These schools say they’ve worked with tribes to encourage more thoughtful use of their mascots and avoid denigrating or mischaracterizing Native communities. Citing the input of the Saginaw Chippewa Chief, Central Michigan University urges fans not to use imitative chants or face stripes (the Chippewas have roots as hunter-gatherers who wore war paint only in rare circumstances).

Indian mascot critics, on the other hand, contend that something offensive to even a minority of Native Americans should be dropped. They also cite a growing base of research on racial representation and the psychological effects of Indians’ portrayals in popular culture.

The American Psychological Association issued a statement against Indian mascots in 2005, citing scientific studies. More findings have followed since asserting that such mascots reinforce racial stereotypes — not in a way that study participants admitted to, but implicitly, in a way that emerged through their mental associations. In a set of studies published in 2008, a team of researchers — two of them Stanford-based, another a Stanford alum — found that Native students’ self-esteem, esteem for their communities and ability to imagine achievement-oriented “possible selves” were all lower after exposure to Indian mascot images.

When European Americans were shown Indian mascots in a different study, they reported higher self-esteem than participants shown a control image or an image of the “Fighting Irish.”

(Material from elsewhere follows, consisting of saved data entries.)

-- ==== Sys2Proof/Tests/Slice0.lean ====
section
/-! SUPPORT. The model's own tests: ill-formed words that WellFormed refuses, engine words written out from the spec's encodings, single
steps on small states, and, for every statement of Slice0/Obligations.lean with hypotheses, a state and operands that meet them. -/
namespace Sys2Proof.Tests
open Sys2Proof.Machine

set_option Elab.async false

/-! ## Small states -/

/-- Engine 0 runs a FREE Sapling program whose registers are `c`. -/
def sap (c : Ctx) : State :=
  { State.reset with
    clocks := { gateOpen := true }, power := { dev := .run }
    engines := [(0, { state := .sapling, running := true, stage := .program, ctx := c })] }

/-- Engine 0 is `e`, and ECLK runs. -/
def withEng (e : Engine) : State := { State.reset with clocks := { gateOpen := true }, power := { dev := .run }, engines := [(0, e)] }

/-- A word on engine 0 with no guard. -/
def w0 : Issue := ⟨0, false, 0⟩

/-- A running device at media time 1,000, with an open custodian session on Ethernet. -/
def dev : State :=
  { State.reset with
    clocks := { mt := ⟨1000, 0⟩, gateOpen := true, ecpll := .locked, mcpll := .locked, scpllLock := true, lkpllLock := true }
    power := { dev := .run }, mgmt := { sessions := [(0, { phase := 2, role := 3 })] }, grove := { } }

/-- A request of that session. -/
def r0 : Req := ⟨0, 7⟩

/-- A target far enough ahead, a class-m boundary of every class, and one too near. -/
def far : MT := ⟨2048, 0⟩
def near : MT := ⟨1003, 0⟩

/-! ## A check of the canonical form that can be evaluated -/

def ctxB (c : Ctx) : Bool :=
  Tbl.wf 0 c.regs && Tbl.wf 0 c.acs && Tbl.wf 0 c.prods && Tbl.wf 0 c.taps && Tbl.wf 0 c.outCur && Tbl.wf 0 c.outAlt

def pageB (p : Page) : Bool := Tbl.wf 0 p.copy0 && Tbl.wf 0 p.copy1

def engB (e : Engine) : Bool :=
  ctxB e.ctx && ctxB e.alt && Tbl.wf 0 e.localRam && Tbl.wf 0 e.inCur && Tbl.wf 0 e.inAlt && Tbl.wf {} e.pages &&
  e.pages.all (fun x => pageB x.2) && Tbl.wf 0 e.active.data && Tbl.wf 0 e.standby.data && e.loading.all (fun b => Tbl.wf 0 b.data)

def canonB (s : State) : Bool :=
  Tbl.wf {} s.engines && Tbl.wf {} s.routes && Tbl.wf {} s.groups && Tbl.wf {} s.ports && Tbl.wf {} s.bridges && Tbl.wf {} s.links &&
  Tbl.wf {} s.streams && Tbl.wf {} s.mgmt.sessions && Tbl.wf {} s.mem.banks && Tbl.wf {} s.mem.cross && Tbl.wf 0 s.mem.ecc &&
  s.engines.all (fun x => engB x.2) && s.mem.banks.all (fun x => Tbl.wf 0 x.2.mem) && s.mem.cross.all (fun x => Tbl.wf 0 x.2.mem)

theorem tget_all {α : Type} (p : α → Bool) (d : α) (hd : p d = true) (t : Tbl α) (h : t.all (fun x => p x.2) = true) (k : Nat) :
    p (tget d t k) = true := by
  induction t with
  | nil => exact hd
  | cons x t ih =>
    simp only [List.all_cons, Bool.and_eq_true] at h
    unfold tget
    split
    · exact h.1
    · exact ih h.2

theorem engCanon_of {e : Engine} (h : engB e = true) : EngCanon e := by
  simp only [engB, ctxB, Bool.and_eq_true] at h
  obtain ⟨⟨⟨⟨⟨⟨⟨⟨⟨⟨⟨⟨⟨⟨a1, a2⟩, a3⟩, a4⟩, a5⟩, a6⟩, ⟨⟨⟨⟨⟨b1, b2⟩, b3⟩, b4⟩, b5⟩, b6⟩⟩, c1⟩, c2⟩, c3⟩, c4⟩, c5⟩, c6⟩, c7⟩, c8⟩ := h
  refine ⟨⟨a1, a2, a3, a4, a5, a6⟩, ⟨b1, b2, b3, b4, b5, b6⟩, c1, c2, c3, c4, fun p => ?_, c6, c7, fun b hb => ?_⟩
  · have := tget_all pageB {} (by decide) e.pages c5 p
    simpa [pageB, page] using this
  · rw [hb] at c8; simpa using c8

theorem canon_of {s : State} (h : canonB s = true) : Canon s := by
  simp only [canonB, Bool.and_eq_true] at h
  obtain ⟨⟨⟨⟨⟨⟨⟨⟨⟨⟨⟨⟨⟨a1, a2⟩, a3⟩, a4⟩, a5⟩, a6⟩, a7⟩, a8⟩, a9⟩, a10⟩, a11⟩, b1⟩, b2⟩, b3⟩ := h
  refine ⟨a1, a2, a3, a4, a5, a6, a7, a8, a9, a10, a11, fun n => engCanon_of ?_, fun b => ?_, fun b => ?_⟩
  · exact tget_all engB {} (by decide) s.engines b1 n
  · exact tget_all (fun x => Tbl.wf 0 x.mem) {} (by decide) s.mem.banks b2 b
  · exact tget_all (fun x => Tbl.wf 0 x.mem) {} (by decide) s.mem.cross b3 b

/-! ## Ill-formed commands, one for each check of WellFormed -/

theorem test_wf_pair_guard : (Instr.pairWord ⟨0, false, 4⟩ .snop .snop).wf = false := by decide
theorem test_wf_pair_array : (Instr.pairWord w0 (.mac 0 1 2) (.cmsu true 3 4)).wf = false := by decide
theorem test_wf_rpt : (Instr.rpt w0 0).wf = false ∧ (Instr.rpt w0 4097).wf = false ∧ (Instr.rpt w0 4096).wf = true := by decide
theorem test_wf_blk : (Instr.blk w0 1 0).wf = false ∧ (Instr.blk w0 1 4097).wf = false ∧ (Instr.blk w0 1 1).wf = true := by decide
theorem test_wf_callm : (Instr.callm w0 33 0).wf = false ∧ (Instr.callm w0 32 0).wf = true := by decide
theorem test_wf_shift : ∀ i ∈ [Instr.shl w0 (.wordImm 0 1 16), .shr w0 (.longImm 0 1 32), .asr w0 (.wordImm 0 1 0xFF), .rol w0 (.longImm 0 1 0x3FF)],
    i.wf = false := by decide
theorem test_wf_acmp : (Instr.acmp w0 1 0 1 3).wf = false := by decide
theorem test_wf_bits : ∀ i ∈ [Instr.bfx w0 0 1 0 0 false, .bfx w0 0 1 1 32 true, .bfi w0 0 1 0 0, .bfi w0 0 1 31 2], i.wf = false := by decide
theorem test_wf_pcmp : (Instr.pcmp w0 1 2 3 3).wf = false ∧ (Instr.pcmp w0 1 2 0 3).wf = true := by decide
theorem test_wf_route : ∀ i ∈ [Instr.routeAdd r0 8192 0 0 ⟨1, 0, 0⟩ ⟨2, 0, 0⟩ far, .routeRemove r0 8192 far, .routeCancel r0 8192 far],
    i.wf = false := by decide
theorem test_wf_group : ∀ i ∈ [Instr.addPage r0 0 1, .removePage r0 256 1, .scope r0 0 1, .addMember r0 256 1, .arm r0 0 far, .cancel r0 256 1,
    .groupRelease r0 0 1], i.wf = false := by decide
theorem test_wf_page : (Instr.pageWrite r0 0 0 0 []).wf = false ∧ (Instr.pageWrite r0 0 0 63 [1, 2]).wf = false := by decide
theorem test_wf_entry : ∀ i ∈ [Instr.sourceDef r0 8192 1 1 0 0 0 ⟨1, 0, 0⟩ 0, .subscribe r0 8192 1 ⟨1, 0, 0⟩, .streamStart r0 8192 0 far,
    .streamStop r0 8192 0 far, .streamCancel r0 8192 0 far, .streamRelease r0 8192 1, .subscribeResult 8192 0 0 0 0 ⟨0, 0, false, 0⟩ 0 0 0 0, .reroute 8192 none],
    i.wf = false := by decide
theorem test_wf_key : (Instr.keyInstall r0 1 0 0 (List.replicate 63 0)).wf = false ∧ (Instr.keyDelete r0 1 0 0 []).wf = false := by decide
theorem test_wf_domain : (Instr.domainOpen r0 0 0 1 [0]).wf = false ∧ (Instr.domainData r0 0 0 0 []).wf = false ∧
    (Instr.domainData r0 0 0 0 (List.replicate 1025 0)).wf = false := by decide +kernel
theorem test_wf_session : (Instr.hello .hq 0 0 1 0 [0]).wf = false ∧ (Instr.prove .hq 1 [0]).wf = false ∧ (Instr.relayLapse 1 16).wf = false := by
  decide
theorem test_wf_adapt : (Instr.adaptDone 0 true [0]).wf = false := by decide

/-! ## Engine words, field by field as R183 and R184 and the tables of the instruction set reference lay them out -/

/-- F = 0, GN = 0, GS = 0, then OP and the operand bits. -/
def longWord (op : BitVec 6) (rest : BitVec 21) : BitVec 32 := 0#1 ++ 0#1 ++ 0#3 ++ op ++ rest
def dec (op : BitVec 6) (rest : BitVec 21) : Option Instr := decodeEngWord 0 (longWord op rest)

/-- The three worked encodings of R184. -/
theorem test_decode_worked :
    decodeEngWord 0 0x00020000 = some (.endFrame w0) ∧ decodeEngWord 0 0x01680000 = some (.ldi w0 0x10 0x8000) ∧
    decodeEngWord 0 0x850A0504 = some (.pairWord w0 (.mac 0 1 2) (.ldl 2 0 .postInc)) := by decide +kernel
/-- The all-zero word is NOP, and 0x8000_0000 two SNOPs (R184). -/
theorem test_decode_nop : decodeEngWord 3 0 = some (.nop ⟨3, false, 0⟩) ∧ decodeEngWord 0 0x80000000 = some (.pairWord w0 .snop .snop) := by
  decide +kernel
/-- GN and GS (R183, R184). -/
theorem test_decode_guard :
    decodeEngWord 0 (0#1 ++ 1#1 ++ 5#3 ++ 0x00#6 ++ 1#4 ++ 0#17) = some (.endFrame ⟨0, true, 5⟩) ∧
    decodeEngWord 0 (1#1 ++ 1#1 ++ 3#2 ++ (0xF#4 ++ 2#2 ++ 0#8) ++ 0#14) = some (.pairWord ⟨0, true, 3⟩ (.aclr 2) .snop) := by decide +kernel
theorem test_decode_control :
    dec 0x00 (2#4 ++ 0#17) = some (.halt w0) ∧ dec 0x00 (3#4 ++ 0#13 ++ 9#4) = some (.trap w0 9) ∧
    dec 0x01 (0#1 ++ 0#8 ++ 299#12) = some (.rpt w0 300) ∧ dec 0x01 (1#1 ++ 0#16 ++ 7#4) = some (.rptx w0 7) ∧
    dec 0x02 (8#9 ++ 13#12) = some (.blk w0 8 14) ∧ dec 0x03 0x12345#21 = some (.immExt w0 0x12345) ∧
    dec 0x04 (0#7 ++ 0x2345#14) = some (.call w0 0x2345) ∧ dec 0x05 0#21 = some (.ret w0) ∧
    dec 0x05 (1#1 ++ 0#4 ++ 0xABCD#16) = some (.retm w0 0xABCD) ∧ dec 0x06 (0#7 ++ 0x1234#14) = some (.br w0 0x1234) ∧
    dec 0x07 (2#2 ++ 6#4 ++ 0#1 ++ 0x0123#14) = some (.brc w0 2 6 0x0123) ∧
    dec (3#2 ++ 0x9#4) (0x15#5 ++ 0x8001#16) = some (.callm w0 (0x9#4 ++ 0x15#5 ++ 0#5) 0x8001) := by decide +kernel
theorem test_decode_moves :
    dec 0x08 (0x2C#6 ++ 0x2D#6 ++ 0#9) = some (.mov w0 0x2C 0x2D) ∧ dec 0x09 (7#3 ++ 11#4 ++ 0#14) = some (.movl w0 7 11) ∧
    dec 0x0B (0x10#6 ++ 0x7FFF#15) = some (.ldi w0 0x10 0xFFFF) ∧ dec 0x0C (5#3 ++ 0x2AAAA#18) = some (.ldil w0 5 0x2AAAA) ∧
    dec 0x0D (4#3 ++ 1#1 ++ 0#1 ++ 0#16) = some (.movp w0 4 1 false) ∧ dec 0x0D (4#3 ++ 0#1 ++ 1#1 ++ 0#16) = some (.movp w0 4 0 true) ∧
    dec 0x0E (0x2D#6 ++ 6#3 ++ 4#3 ++ 9#4 ++ 2#2 ++ 0#3) = some (.ld w0 0x2D ⟨6, .index 9 2⟩) ∧
    dec 0x0F (0x05#6 ++ 3#3 ++ 3#3 ++ 0#4 ++ 0#2 ++ 0#3) = some (.st w0 5 ⟨3, .preDec⟩) ∧
    dec 0x10 (6#3 ++ 1#3 ++ 2#3 ++ 0#4 ++ 0#2 ++ 0#6) = some (.ldl w0 6 ⟨1, .postMod⟩) ∧
    dec 0x11 (9#4 ++ 2#3 ++ 1#3 ++ 0#4 ++ 0#2 ++ 0#5) = some (.stl w0 9 ⟨2, .postInc⟩) := by decide +kernel
theorem test_decode_alu :
    dec 0x12 (0x3#4 ++ 1#4 ++ 2#4 ++ 0#1 ++ 3#4 ++ 0#4) = some (.subc w0 (.wordReg 1 2 3)) ∧
    dec 0x12 (0x8#4 ++ 15#4 ++ 14#4 ++ 1#1 ++ 0xA5#8) = some (.and w0 (.wordImm 15 14 0xA5)) ∧
    dec 0x13 (0x0#4 ++ 1#3 ++ 2#3 ++ 0#1 ++ 3#3 ++ 0#7) = some (.add w0 (.longReg 1 2 3)) ∧
    dec 0x13 (0xE#4 ++ 7#3 ++ 6#3 ++ 1#1 ++ 31#10) = some (.asr w0 (.longImm 7 6 31)) ∧
    dec 0x12 (0x5#4 ++ 1#4 ++ 2#4 ++ 0#9) = some (.abs w0 (.word 1 2)) ∧ dec 0x13 (0xB#4 ++ 1#3 ++ 2#3 ++ 0#11) = some (.not w0 (.long 1 2)) := by
  decide +kernel
theorem test_decode_compares :
    dec 0x14 (0#1 ++ 2#3 ++ 5#3 ++ 9#4 ++ 0#1 ++ 10#4 ++ 0#5) = some (.cmplt w0 (.wordReg 5 9 10)) ∧
    dec 0x14 (0#1 ++ 5#3 ++ 5#3 ++ 9#4 ++ 1#1 ++ 0x1AB#9) = some (.cmpleu w0 (.wordImm 5 9 0x1AB)) ∧
    dec 0x14 (1#1 ++ 0#3 ++ 1#3 ++ 2#3 ++ 0#1 ++ 3#3 ++ 0#7) = some (.cmpeq w0 (.longReg 1 2 3)) ∧
    dec 0x14 (1#1 ++ 4#3 ++ 1#3 ++ 2#3 ++ 1#1 ++ 0x2AA#10) = some (.cmpltu w0 (.longImm 1 2 0x2AA)) ∧
    dec 0x15 (2#3 ++ 1#3 ++ 2#3 ++ 3#3 ++ 0#9) = some (.gand w0 1 2 3) ∧ dec 0x15 (5#3 ++ 1#3 ++ 2#3 ++ 0#3 ++ 0#9) = some (.gnot w0 1 2) := by
  decide +kernel
theorem test_decode_multiply :
    dec 0x16 (0#3 ++ 0#1 ++ 1#1 ++ 3#4 ++ 9#4 ++ 0#8) = some (.mul w0 1 3 9) ∧
    dec 0x16 (3#3 ++ 2#2 ++ 11#4 ++ 1#4 ++ 0#8) = some (.macs w0 2 11 1) ∧
    dec 0x17 (1#3 ++ 1#1 ++ 0#1 ++ 5#3 ++ 6#3 ++ 0#10) = some (.cmac w0 true false 5 6) ∧
    dec 0x18 (1#4 ++ 3#2 ++ 0x21#6 ++ 0#9) = some (.ashf w0 3 0x21) ∧ dec 0x18 (3#4 ++ 2#2 ++ 13#4 ++ 0#11) = some (.anrm w0 2 13) ∧
    dec 0x18 (4#4 ++ 2#2 ++ 1#2 ++ 6#3 ++ 2#2 ++ 0#8) = some (.acmp w0 6 2 1 2) ∧
    dec 0x19 (1#1 ++ 2#2 ++ 1#2 ++ 5#3 ++ 0#13) = some (.astl w0 (.reg 5) 2 1) ∧
    dec 0x19 (0#1 ++ 2#2 ++ 3#2 ++ 5#3 ++ 4#3 ++ 9#4 ++ 1#2 ++ 0#4) = some (.astl w0 (.mem ⟨5, .index 9 1⟩) 2 3) := by decide +kernel
theorem test_decode_bits :
    dec 0x1A (0#3 ++ 2#3 ++ 1#3 ++ 8#5 ++ 11#5 ++ 1#1 ++ 0#1) = some (.bfx w0 2 1 8 12 true) ∧
    dec 0x1A (1#3 ++ 3#3 ++ 2#3 ++ 20#5 ++ 11#5 ++ 0#2) = some (.bfi w0 3 2 20 12) ∧
    dec 0x1A (3#3 ++ 2#4 ++ 3#3 ++ 0#11) = some (.cls w0 2 3) ∧ dec 0x1A (4#3 ++ 1#3 ++ 2#3 ++ 0x1B#8 ++ 0#4) = some (.bperm w0 1 2 0x1B) ∧
    dec 0x1B (1#3 ++ 1#1 ++ 2#4 ++ 3#4 ++ 4#4 ++ 0#5) = some (.psub w0 2 3 4 true) ∧
    dec 0x1B (2#3 ++ 0#1 ++ 2#4 ++ 3#4 ++ 0#9) = some (.dadj w0 2 3 false) ∧
    dec 0x1B (3#3 ++ 1#2 ++ 1#3 ++ 9#4 ++ 11#4 ++ 0#5) = some (.pcmp w0 1 9 11 1) := by decide +kernel
theorem test_decode_lines :
    dec 0x1C (0#3 ++ 2#4 ++ 9#4 ++ 0#10) = some (.dwr w0 2 9) ∧ dec 0x1C (2#3 ++ 1#2 ++ 2#4 ++ 3#3 ++ 0#9) = some (.drl w0 1 2 3) ∧
    dec 0x1D (0#1 ++ 0#1 ++ 3#2 ++ 5#3 ++ 6#3 ++ 0#11) = some (.aadd w0 3 (.cross 6) 5) ∧
    dec 0x1D (1#1 ++ 1#1 ++ 3#2 ++ 5#3 ++ 12#4 ++ 6#3 ++ 0#7) = some (.aswp w0 3 (.line 12 6) 5) := by decide +kernel
/-- Slots (R218). -/
theorem test_decode_slots :
    ([((0x2#4 ++ 3#3 ++ 4#3 ++ 2#2 ++ 0#2 : BitVec 14), Slot.stl 3 4 .postMod), (0x3#4 ++ 9#4 ++ 4#3 ++ 3#2 ++ 0#1, .ld 9 4 .preDec),
      (0x4#4 ++ 9#4 ++ 4#3 ++ 0#2 ++ 0#1, .st 9 4 .ind), (0x6#4 ++ 3#2 ++ 1#3 ++ 2#3 ++ 0#2, .msu 3 1 2), (0x7#4 ++ 1#1 ++ 1#3 ++ 2#3 ++ 0#3, .mul 1 1 2),
      (0x8#4 ++ 1#1 ++ 1#3 ++ 2#3 ++ 0#3, .cmac true 1 2), (0xA#4 ++ 7#3 ++ 11#4 ++ 0#3, .movl 7 11), (0xB#4 ++ 1#3 ++ 2#3 ++ 3#3 ++ 0#1, .addl 1 2 3),
      (0xC#4 ++ 1#3 ++ 2#3 ++ 3#3 ++ 0#1, .subl 1 2 3), (0xD#4 ++ 9#4 ++ 10#4 ++ 0#2, .mov 9 10), (0xE#4 ++ 5#3 ++ 2#2 ++ 0#5, .astl 5 2)]).all
      (fun x => decide (decodeEngWord 0 (1#1 ++ 0#1 ++ 0#2 ++ 0#14 ++ x.1) = some (.pairWord w0 .snop x.2))) = true := by decide +kernel
/-- Encodings that R221 and R225 leave undefined. -/
theorem test_decode_undefined :
    dec 0x00 (4#4 ++ 0#17) = none ∧ dec 0x00 (1#4 ++ 1#17) = none ∧ dec 0x1E 0#21 = none ∧ dec 0x2F 0#21 = none ∧
    dec 0x08 (0x2E#6 ++ 0#15) = none ∧ dec 0x09 (0#3 ++ 12#4 ++ 0#14) = none ∧ dec 0x0E (0#6 ++ 0#3 ++ 5#3 ++ 0#9) = none ∧
    dec 0x0E (0#6 ++ 0#3 ++ 0#3 ++ 1#4 ++ 0#5) = none ∧ dec 0x12 (0xC#4 ++ 0#4 ++ 0#4 ++ 1#1 ++ 16#8) = none ∧
    dec 0x14 (0#1 ++ 6#3 ++ 0#17) = none ∧ dec 0x18 (4#4 ++ 0#4 ++ 0#3 ++ 3#2 ++ 0#8) = none ∧
    dec 0x1A (0#3 ++ 0#6 ++ 1#5 ++ 31#5 ++ 0#2) = none ∧ decodeEngWord 0 (1#1 ++ 0#3 ++ (0x5#4 ++ 0#10) ++ (0x7#4 ++ 0#10)) = none := by
  decide +kernel

/-! ## Single steps: the worked examples of the spec's chapters -/

/-- The registers of engine 0 as the next word sees them, after `i` from the registers `c`. -/
def next (c : Ctx) (i : Instr) : Option Ctx :=
  match exec i (sap c) with
  | .next t => some (seenCtx t 0)
  | _ => none

/-- The result still in flight after `i`. -/
def flying (c : Ctx) (i : Instr) : Option Act :=
  match exec i (sap c) with
  | .next t => ((eng t 0).ctx.inflight.head?).map Flight.act
  | _ => none

/-- Lk holds `v`. -/
def lr (k : Nat) (v : Long) : Tbl Word := [(2 * k, v.extractLsb' 0 16), (2 * k + 1, v.extractLsb' 16 16)]
def a7 : Tbl Word := [(0x17, 0x8000)]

“[Indian mascots are] actually making white students feel better about themselves, which to me is an even more dramatic problem,” said Adrienne Keene ’07, a Cherokee Nation citizen and Assistant Professor of American Studies and Ethnic Studies at Brown University.

Keene, who’s written about mascots on her blog “Native Appropriations,” has become a prominent voice pushing back on misrepresentations of Native Americans. Her Twitter account @NativeApprops has over 65,000 followers.

Despite the opinion polls touted by Redskins fans, Keene thinks the movement against Indian mascots has made headway recently, eroding the “myth” of the often cartoonish depictions as honoring a culture.

And this movement gained an early victory at Stanford.

Before abolishing the Indian mascot entirely, Stanford replaced the old cartoon mascot with a more “dignified” chief. (Courtesy of Stanford Libraries)

‘The right thing to do’

The early 1970s was no quiet time at Stanford. Opposition to the Vietnam War had galvanized students to bolder action and more open confrontation with their school administration than ever before. The same school year that Chavers and his fellow Native students arrived, a protest against ROTC’s presence on campus devolved into four hours of chaos as students hurled rocks and police unleashed tear gas. A sit-in the next year left dozens injured and $100,000 in damages. Unrest was the norm.

As one Daily columnist reflected in 1975, you could almost miss the Indian mascot’s removal amid all the drama.

But for Bill Stone ’67 MBA ’69 — then an assistant to University President Richard Lyman in a Quad Building 10 newly outfitted with shatter-resistant glass windows — the Native students pushing for a new mascot stood out all the more for their muted tactics. Stone has forgotten many details of that era now, but he can still recount how the students crowded politely into the administration’s lobby area for one of their visits, waiting to make their case to the president. He was used to getting calls from the police chief during lunchtime about activists bearing down on the office from White Plaza: “they’ll be there soon,” the chief would warn.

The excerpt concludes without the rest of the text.